So far, this reckless bill has been stalled in the Senate thanks to concerns raised by centrist Democratic Sens. Kyrsten Sinema of Arizona and Joe Manchin of West Virginia. But Senate Democratic leaders are still trying to revive it.
They should read the study. The new study was commissioned by the American Action Forum and conducted by the Center for Public Finance at Rice University. It was authored by John Diamond, the center’s director and a former staff member on the Joint Committee on Taxation.
The study used estimating methods similar to those used by the Joint Committee on Taxation and the Congressional Budget Office.

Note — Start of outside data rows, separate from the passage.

theorem shiftLeft (h : CongruentModG n m r) (k : Nat) : CongruentModG (n + k) (m <<< k) (r <<< k) := by
  obtain ⟨q, hq, rfl⟩ := h
  refine ⟨q <<< k, ?_, by rw [mulG_shiftLeft, BitVec.shiftLeft_xor_distrib]⟩
  calc (q <<< k).toNat ≤ q.toNat <<< k := by rw [BitVec.toNat_shiftLeft]; exact Nat.mod_le _ _
    _ < 2 ^ (n + k) := by
      rw [Nat.shiftLeft_eq, Nat.pow_add]
      exact Nat.mul_lt_mul_of_pos_right hq (Nat.two_pow_pos k)

end CongruentModG

/-- The conditional XOR of an iteration is the remainder of a byte by `G`. -/
theorem crcReduce_congruent (t : Byte) : CongruentModG 1 (t.setWidth w) ((crcReduce t).setWidth w) := by
  unfold crcReduce
  split
  · refine ⟨1#w, ?_, ?_⟩
    · exact (Nat.mod_le 1 (2 ^ w)).trans_lt Nat.one_lt_two
    · rw [mulG_one, BitVec.setWidth_xor]
      exact (xor_xor_self _ _).symm
  · exact .refl 1 _

/-- An iteration multiplies by `x` modulo `G`. -/
theorem crcShift_congruent (t : Byte) :
    CongruentModG 2 (t.setWidth w <<< 1) ((crcShift t).setWidth w) := by
  have hzero : (crcShift t).getLsbD 0 = false := (crcShift_bits t).1
  rw [← setWidth_shiftRight_shiftLeft hzero, crcShift_shiftRight]
  exact (crcReduce_congruent t).shiftLeft 1

/-- `n` iterations multiply by `x^n` modulo `G`. -/
theorem crcShifts_congruent (n : Nat) (t : Byte) :
    CongruentModG (n + 1) (t.setWidth w <<< n) ((crcShifts n t).setWidth w) := by
  induction n generalizing t with
  | zero => simpa [crcShifts] using CongruentModG.refl 1 (t.setWidth w)
  | succ n ih =>
    have first := (crcShift_congruent (w := w) t).shiftLeft n
    rw [← BitVec.shiftLeft_add, Nat.add_comm 1, Nat.add_comm 2] at first
    exact first.trans ((ih (crcShift t)).mono (Nat.le_succ _))

/-- One call of the engine: seven iterations and the remainder of the last give `t(x) * x^7` modulo `G` (R104). -/
theorem crc7Update_congruent (c d : Byte) :
    CongruentModG 8 ((c ^^^ d).setWidth w <<< 7) ((crc7Update c d >>> 1).setWidth w) := by
  have last : crc7Update c d >>> 1 = crcReduce (crcShifts 7 (c ^^^ d)) := crcShift_shiftRight _
  rw [last]
  exact (crcShifts_congruent 7 _).trans ((crcReduce_congruent _).mono (by decide))

/-- The same with the running remainder `c >> 1` raised by a byte's eight places (R104). -/
theorem crc7Update_congruent_of_remainder {c : Byte} (hc : c.getLsbD 0 = false) (d : Byte) :
    CongruentModG 8 ((c >>> 1).setWidth w <<< 8 ^^^ d.setWidth w <<< 7) ((crc7Update c d >>> 1).setWidth w) := by
  have operand : (c >>> 1).setWidth w <<< 8 ^^^ d.setWidth w <<< 7 = (c ^^^ d).setWidth w <<< 7 := by
    rw [BitVec.shiftLeft_add _ 1 7, setWidth_shiftRight_shiftLeft hc, BitVec.setWidth_xor,
      BitVec.shiftLeft_xor_distrib]
  rw [operand]
  exact crc7Update_congruent c d

/-- A byte appended to a message, in every width. -/
theorem setWidth_append_byte {v : Nat} (m : BitVec v) (d : Byte) :
    (m ++ d).setWidth w = m.setWidth w <<< 8 ^^^ d.setWidth w := by
  apply BitVec.eq_of_getLsbD_eq
  intro i hi
  rcases Nat.lt_or_ge i 8 with h | h
  · simp [BitVec.getLsbD_append, hi, h]
  · have : i - 8 < w := by omega
    have : ¬ i < 8 := by omega
    simp [BitVec.getLsbD_append, *]
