/-- The sweeper visits an entry of a table. -/
def ageingVisit (x : Slice) (t : FwdTable) (entry : Nat) : Slice :=
    match t with
    | .l2 =>
      let b := entry / 4
      let k := entry % 4
      let w0 := l2W x b k 0
      if 524288 ≤ entry || !regBit x kFWD 0x130 31 || !wbit w0 30 || wbit w0 29 || l2Locked x b then x
      else
        let r := aged w0
        let y := l2Set x b k 0 r.1
        if !r.2 then y
        else
          let y := count y kFWD 0x1038 1
          if regBit y kFWD 0x130 30 then noticeL2 y ntAged false false 0 (fld w0 15 0) (l2Mac x b k) (l2Handle x b k) b else y
    | .endpoint =>
      if 4194304 ≤ entry || !regBit x kFWD 0x134 31 then x
      else match dramRead x (epAddr x (entry / 2 * 2)) 128 portMnt with
        | (none, y) => y
        | (some bs, y) =>
          let w0 := w32 (beAt bs (64 * (entry % 2)) 4)
          if !wbit w0 30 || wbit w0 29 || bit (beAt bs 0 1) 7 then y
          else
            let r := aged w0
            let y := dramStore y portMnt (epAddr x entry) (wordBytes r.1)
            if !r.2 then y
            else
              let y := count y kFWD 0x1038 1
              if regBit y kFWD 0x134 30 then
                postNotice y [w32 (2 ^ 31 + ntAged * 2 ^ 28 + 2 ^ 25), 0, w32 (entry % 2), w32 (entry / 2)]
              else y

/-- Entries of an ageing table. -/
def ageEntries : FwdTable → Nat
  | .l2 => 524288
  | .endpoint => 4194304

/-- The routine that ages a table. -/
def ageRoutine : FwdTable → Nat
  | .l2 => rtL2
  | .endpoint => rtEp

/-- AGEING_VISIT: the visit of the last entry ends the pass. -/
def execAgeingVisit (sl : SliceId) (t : FwdTable) (entry : Nat) (s : State) : Res :=
  onStarted sl (fun x =>
    if !seqRuns x qSWP then x
    else
      let y := ageingVisit x t entry
      if entry + 1 = ageEntries t ∧ routineRuns x (ageRoutine t) then passEnd y (ageRoutine t) else y) s

/-! ### Handles (R224) -/

/-- A write of FWD_HCMD. -/
def hcmdWrite (x : Slice) (v : Word) : Slice :=
  let h := fld v 15 0
  let x := if wbit v 30 then clrRegBit x kFWD 0x210 30 else x
  let x := regPut x kFWD 0x210 15 0 h
  if !wbit v 31 then x
  else if h < 16 then setRegBit x kFWD 0x210 30
  else tabPutRow x tHandle h ((List.range 4).map fun i => regGet x kFWD (0x200 + 4 * i))

/-- HANDLE_WRITE: a write of FWD_HCMD. -/
def execHandleWrite (sl : SliceId) (v : Word) (s : State) : Res :=
  onStarted sl (fun x => written (hcmdWrite x v) kFWD 0x210) s

end Sys2Proof.Machine
end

The analysis showed the significant negative economic effects of Build Back Better. According to the study, the House-passed bill would lead to “long-run reductions in GDP, private investment, capital, hours worked, and labor compensation.” It would reduce economic growth, result in a loss of 650,000 jobs, and reduce wages by $350 per worker.

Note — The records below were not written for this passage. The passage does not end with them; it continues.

-- ==== Sys2Proof/Machine/Check.lean ====
section
/-! DEFINITION. CHECK of a muslin buffer: the general rules and the block rules over the configuration that would result
(R116, R117, R121, R122, R308, R497). -/

namespace Sys2Proof.Machine

/-! ### Items and the configuration they lead to (R116, R117) -/

/-- Bits of a register that a muslin item can change. -/
def itemBits (blk off : Nat) : Nat := match rowAt blk off with | some r => r.rw ||| r.lv | none => 0

/-- Entries of a versioned table and bytes of an entry. -/
def tableShape : Nat → Option (Nat × Nat)
  | 0x0400 => some (255, 36)
  | 0x0401 => some (2048, 8)
  | 0x0500 => some (64, 64)
  | 0x0501 => some (1024, 8)
  | 0x0502 => some (512, 32)
  | 0x0503 => some (262144, 64)
  | 0x0600 => some (65536, 64)
  | 0x0700 => some (4194304, 8)
  | 0x0800 => some (64, 64)
  | 0x0900 => some (32768, 16)
  | _ => none

/-- What an item writes. -/
inductive Touch where
  | reg (blk off : Nat)
  | tab (tid idx : Nat)
  deriving DecidableEq, Repr

def itemTouch (it : Item) : Touch :=
  if itemKind it = 1 then .reg (itemReg it / 0x100000) (itemReg it % 0x100000) else .tab (itemTable it) (itemIndex it)

def Touch.block : Touch → Nat
  | .reg b _ => b
  | .tab t _ => t / 256

/-- New value of a register item over the present one. -/
def itemNew (it : Item) (m : Nat) (old : Word) : Word :=
  let k := m &&& itemMask it
  w32 (old.toNat &&& (all32 - k) ||| (itemValue it &&& k))

/-- Applies one item to plain values. -/
def stageItem (x : Slice) (it : Item) : Slice :=
  match itemTouch it with
  | .reg b o => regSet x b o (itemNew it (itemBits b o) (regGet x b o))
  | .tab t i => tabPutRow x t i (bytesWords (itemData it))

/-- The configuration that results from applying items to the committed one. -/
def staged (x : Slice) (items : List Item) : Slice := items.foldl stageItem x

/-! ### General rules (R121, R497) -/

/-- Registers that change by direct writes only. -/
def notMuslin (blk off : Nat) : Bool :=
  decide (off < 0x18) || decide (blk ∈ [kRIF, kSLC, kTIM, kDRC, kDMA, kTSK, kICN, kMCS, kPRF, kTWN, kFLT])
  || (decide (blk = kFLW) && decide (off ∈ [0x130, 0x134, 0x138, 0x13C, 0x140, 0x144]))
  || (decide (blk = kFWD) && decide (off ∈ [0x170, 0x174])) || (decide (blk = kBUF) && decide (off = 0x120))

/-- ADDR lies in the register space. -/
def inRegs (a : Nat) : Bool := decide (0x40000000 ≤ a) && decide (a ≤ 0x4FFFFFFF)

/-- The first general rule an item fails. -/
def itemRule (it : Item) : Option Nat :=
  let len := itemLen it
  if itemKind it = 1 then
    if len ≠ 16 then some 7
    else
      let b := itemReg it / 0x100000
      let o := itemReg it % 0x100000
      match (if inRegs (itemAddr it) then rowAt b o else none) with
      | none => some 1
      | some r => if r.rw ||| r.lv = 0 then some 2 else if r.slow then some 3 else if notMuslin b o then some 4 else none
  else if itemKind it = 2 then
    if len < 16 ∨ 140 < len ∨ len % 4 ≠ 0 then some 7
    else match tableShape (itemTable it) with
      | none => some 5
      | some (n, sz) => if n ≤ itemIndex it then some 6 else if len - 12 ≠ sz then some 7 else none
  else some 7

/-- Block that an item names, none where it names none. -/
def namedBlock (it : Item) : Option Nat :=
  if itemKind it = 1 ∧ 8 ≤ itemLen it ∧ inRegs (itemAddr it) then some (itemReg it / 0x100000 % 256)
  else if itemKind it = 2 ∧ 8 ≤ itemLen it then some (itemTable it / 256)
  else none

/-! ### Block rules (R122) -/

/-- A failing test of a block rule: the block, the rule and what the test reads. -/
structure Failing where
  blk : Nat
  rule : Nat
  reads : List Touch
  chkf : Option Word
  deriving DecidableEq, Repr

/-- A failing test of a rule, where the test fails. -/
def failIf (bad : Bool) (blk rule : Nat) (reads : List Touch) : List Failing := if bad then [⟨blk, rule, reads, none⟩] else []

def rdPort (l : Nat) : Touch := .reg kLNE (0x1000 + 4 * l)
def rdMembers (n : Nat) : Touch := .reg kSRG (0x1004 + 16 * n)
def rdSrg (n : Nat) : Touch := .reg kSRG (0x1000 + 16 * n)

def lanes16 : List Nat := List.range 16

/-- Ethernet ports whose lanes include l. -/
def ethOwners (y : Slice) (l : Nat) : List Nat :=
  lanes16.filter fun p => isEth y p && decide (p ≤ l) && decide (l < p + modeLanes (portMode y p))

/-- Serge groups whose members include l. -/
def groupOwners (y : Slice) (l : Nat) : List Nat := lanes16.filter fun n => isGroup y n && bit (groupMembers y n) l

/-- Rate family of lane l: that of the port that covers it, else that of its own mode. -/
def laneFamily (y : Slice) (l : Nat) : Nat :=
  match ethOwners y l with
  | p :: _ => modeFamily (portMode y p)
  | [] => modeFamily (portMode y l)

def checkLne (y : Slice) : List Failing :=
  (lanes16.flatMap fun l =>
    let es := ethOwners y l
    let gs := groupOwners y l
    failIf (decide (1 < es.length + gs.length) || (es.any fun p => decide (p ≠ l)) && decide (portMode y l ≠ 0))
      kLNE 1 (rdPort l :: es.map rdPort ++ gs.flatMap fun n => [rdSrg n, rdMembers n]))
  ++ (lanes16.flatMap fun p =>
    failIf (decide (12 ≤ portMode y p) || (isEth y p && decide (p % modeLanes (portMode y p) ≠ 0))) kLNE 2 [rdPort p])
  ++ ((List.range 4).flatMap fun g =>
    let ls := (List.range 4).map (4 * g + ·)
    failIf ((ls.any fun l => decide (laneFamily y l = 1)) && ls.any fun l => decide (laneFamily y l = 2))
      kLNE 3 (ls.flatMap fun l => rdPort l :: (ethOwners y l).map rdPort))

def checkSrg (y : Slice) (pairedOk : Bool) : List Failing :=
  let gs := lanes16.filter (isGroup y)
  (gs.flatMap fun n =>
    let ms := lanes16.filter (bit (groupMembers y n))
    let rates := ms.map fun l => memberRate (portMode y l)
    failIf (decide (ms = []) || rates.any fun r => decide (r ≠ (rates.head?).getD 0)) kSRG 1
      (rdSrg n :: rdMembers n :: ms.map rdPort))
  ++ (gs.flatMap fun n => gs.flatMap fun m =>
    failIf (decide (n < m) && decide (fld (srgCfg y n) 15 0 = fld (srgCfg y m) 15 0)) kSRG 2 [rdSrg n, rdSrg m])
  ++ (gs.flatMap fun n => failIf (decide (fld (srgCfg y n) 30 29 ≠ 0) && !pairedOk) kSRG 3 [rdSrg n])

/-! #### The parse graph -/

def nodeWd (y : Slice) (n i : Nat) : Word := tabGet y tNode n i

def prsValid (y : Slice) (n : Nat) : Bool := decide (n < 255) && wbit (nodeWd y n 0) 31

/-- Transitions in a node's range. -/
def nodeRange (y : Slice) (n : Nat) : List Nat :=
  ((List.range (min 16 (fld (nodeWd y n 4) 4 0))).map (fld (nodeWd y n 4) 15 5 + ·)).filter (· < 2048)

/-- Targets a node names, each with its DEFER bit and the entry that names it. -/
def nodeEdges (y : Slice) (n : Nat) : List (Nat × Bool × Touch) :=
  (((nodeRange y n).filter fun t => wbit (tabGet y tTrans t 1) 31).map fun t =>
    (fld (tabGet y tTrans t 1) 7 0, wbit (tabGet y tTrans t 1) 30, Touch.tab tTrans t))
  ++ [(fld (nodeWd y n 2) 7 0, wbit (nodeWd y n 0) 24, .tab tNode n)]

/-- Valid nodes that follow a set of nodes by edges not deferred. -/
def nodeNext (y : Slice) (ns : List Nat) : List Nat :=
  ns.foldl (fun acc n => (nodeEdges y n).foldl (fun acc e =>
    if !e.2.1 && prsValid y e.1 then insNat acc e.1 else acc) acc) []

/-- The node sets of the 1st to 17th header of the paths from a node. -/
def pathLevels (y : Slice) : Nat → List Nat → List (List Nat)
  | 0, ns => [ns]
  | k + 1, ns => ns :: pathLevels y k (nodeNext y ns)

def checkPrs (y : Slice) : List Failing :=
  let vs := validEntries y tNode 255
  (vs.flatMap fun n => (nodeEdges y n).flatMap fun e =>
    failIf (decide (e.1 ≠ 0xFF) && !prsValid y e.1) kPRS 1 [.tab tNode n, e.2.2, .tab tNode e.1])
  ++ (vs.flatMap fun n =>
    let ls := pathLevels y 16 [n]
    failIf ((ls.getLast?).getD [] ≠ []) kPRS 2
      (ls.flatMap fun ns => ns.flatMap fun m => .tab tNode m :: (nodeRange y m).map (Touch.tab tTrans)))
  ++ (vs.flatMap fun n => [5, 6, 7, 8].flatMap fun i =>
    let w := nodeWd y n i
    failIf (wbit w 23 && decide (256 < fld w 7 0 + fld w 16 13 + 1)) kPRS 3 [.tab tNode n])

/-! #### The classifier -/

/-- A node of a decision tree, on die or in the overflow region. -/
def checkNode (y : Slice) (a : Nat) : List Word :=
  if treeInDram a then bytesWords (dramGet y (region y kDRC 0x114 + 64 * bits a 22 0) 64)
  else if a < 262144 then tabRow y tTree a 16
  else []

/-- Children of a valid inner node that name nodes. -/
def treeKids (y : Slice) (a : Nat) : List Nat :=
  let n := checkNode y a
  if nodeValid n && decide (nodeType n = 0) then
    ((List.range (fld (nodeW n 0) 2 0 + 1)).map fun i => fld (nodeW n (5 + i)) 23 0).filter (· ≠ treeNone)
  else []

/-- Valid inner nodes and leaves of the trees, level by level from a root. -/
def treeLevels (y : Slice) : Nat → List Nat → List (List Nat)
  | 0, as => [as]
  | k + 1, as =>
    as :: treeLevels y k ((as.foldl (fun acc a => (treeKids y a).foldl insNat acc) []).filter fun a =>
      nodeValid (checkNode y a) && decide (nodeType (checkNode y a) < 2))

/-- Root of a profile's tree, none where it names no tree. -/
def profRoot (y : Slice) (p : Nat) : Option Nat :=
  let r := fld (profW y false p 4) 23 0
  if fld (profW y false p 3) 31 30 = 2 ∧ r ≠ treeNone then some r else none

def profTree (y : Slice) (p : Nat) : List (List Nat) :=
  match profRoot y p with
  | some r => if nodeValid (checkNode y r) && decide (nodeType (checkNode y r) < 2) then treeLevels y 24 [r] else []
  | none => []

/-- Leaves of a profile's tree. -/
def profLeaves (y : Slice) (p : Nat) : List Nat := ((profTree y p).flatten).filter fun a => decide (nodeType (checkNode y a) = 1)

/-- Rule nodes that a profile's tree reaches. -/
def profRules (y : Slice) (p : Nat) : List Nat :=
  ((profLeaves y p).foldl (fun acc a => (leafRules (checkNode y a)).foldl insNat acc) []).filter fun a =>
    decide (a ≠ treeNone) && nodeValid (checkNode y a) && decide (nodeType (checkNode y a) = 2)

/-- Actions of the classifier: the entry that holds each, and its words. -/
def clsActions (y : Slice) : List (Touch × List Word) :=
  (validEntries y tProf 64).flatMap (fun p =>
    [(.tab tProf p, profAct y false p 8), (.tab tProf p, profAct y false p 12)]
    ++ (profRules y p).map fun a => (.tab tTree a, (List.range 4).map fun i => nodeW (checkNode y a) (8 + i)))
  ++ (validEntries y tRule 512).map fun r => (.tab tRule r, (List.range 4).map fun i => tabGet y tRule r (4 + i))

/-- What the test of an entry's program reads. -/
def entryReads (y : Slice) (e : Nat) : List Touch := (entrySpan y e).map (Touch.tab tProg)

def checkCls (y : Slice) : List Failing :=
  let ps := validEntries y tProf 64
  (ps.flatMap fun p =>
    failIf (decide (fld (profW y false p 3) 27 26 = 3)
      || (match profRoot y p with | some r => !treeInDram r && decide (262144 ≤ r) | none => false)) kCLS 1 [.tab tProf p])
  ++ ((validEntries y tRule 512).flatMap fun r => failIf (decide (4 < fld (tabGet y tRule r 0) 26 24)) kCLS 2 [.tab tRule r])
  ++ (ps.flatMap fun p =>
    let ls := profTree y p
    failIf (decide (ls.length = 25) && decide ((ls.getLast?).getD [] ≠ [])) kCLS 3
      (.tab tProf p :: ls.flatten.map (Touch.tab tTree)))
  ++ (ps.flatMap fun p => (profLeaves y p).flatMap fun a =>
    failIf (decide (8 < fld (nodeW (checkNode y a) 0) 3 0)) kCLS 3 [.tab tTree a])
  ++ ((clsActions y).flatMap fun t =>
    let e := actProg t.2
    failIf (decide (e ≠ 0) && (entryFails y e).isSome) kCLS 4 (t.1 :: entryReads y e))

/-! #### CAM, FWD, FLW -/

def checkCam (y : Slice) : List Failing :=
  (validEntries y tCam 65536).flatMap fun i =>
    let w := fld (tabGet y tCam i 0) 30 29
    let n := 2 ^ w
    failIf ((decide (w = 1) || decide (w = 2)) &&
      (decide (i / 2048 % n ≠ 0) || ((List.range n).any fun k => decide (k ≠ 0) &&
        !(wbit (tabGet y tCam (i + 2048 * k) 0) 31 && decide (fld (tabGet y tCam (i + 2048 * k) 0) 30 29 = 3)))))
      kCAM 1 ((List.range n).map fun k => .tab tCam (i + 2048 * k))

/-- Trie entries that hold something. -/
def trieListed (y : Slice) : List Nat :=
  (y.tabs.filterMap fun e =>
    if tabKey tTrie 0 0 ≤ e.1 ∧ e.1 < tabKey tTrie trieSize 0 then some (e.1 / 64 - tTrie * 2 ^ 24) else none).foldl insNat []

/-- Entries reached from the roots of a family, stage by stage: a list per stage. -/
def trieStages (y : Slice) (all : List Nat) : List Nat → List Nat → List (List Nat)
  | [], is => [is]
  | s :: ss, is =>
    let kids := (is.filter fun i => decide (trieKind (trieEnt y false i) = 1) || decide (trieKind (trieEnt y false i) = 3)).map
      fun i => fld (trieEnt y false i).1 21 0
    is :: trieStages y all ss (all.filter fun j => kids.any fun c => decide (c ≤ j) && decide (j < c + 2 ^ s))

The study also analyzed a scaled-back version of the House bill as suggested by Manchin, which included $500 billion in deficit reduction. This bill would be less harmful to the economy but would still reduce economic growth, employment, and compensation.
The study shows that the proposed tax increases would have a negative impact on the economy, far outweighing any potential benefits from the increased spending. It demonstrates that passing major tax increases would end up depressing the economy and everyone’s economic well-being.
With inflation soaring and the risk of recession rising, now is not the time to pass anti-growth tax increases.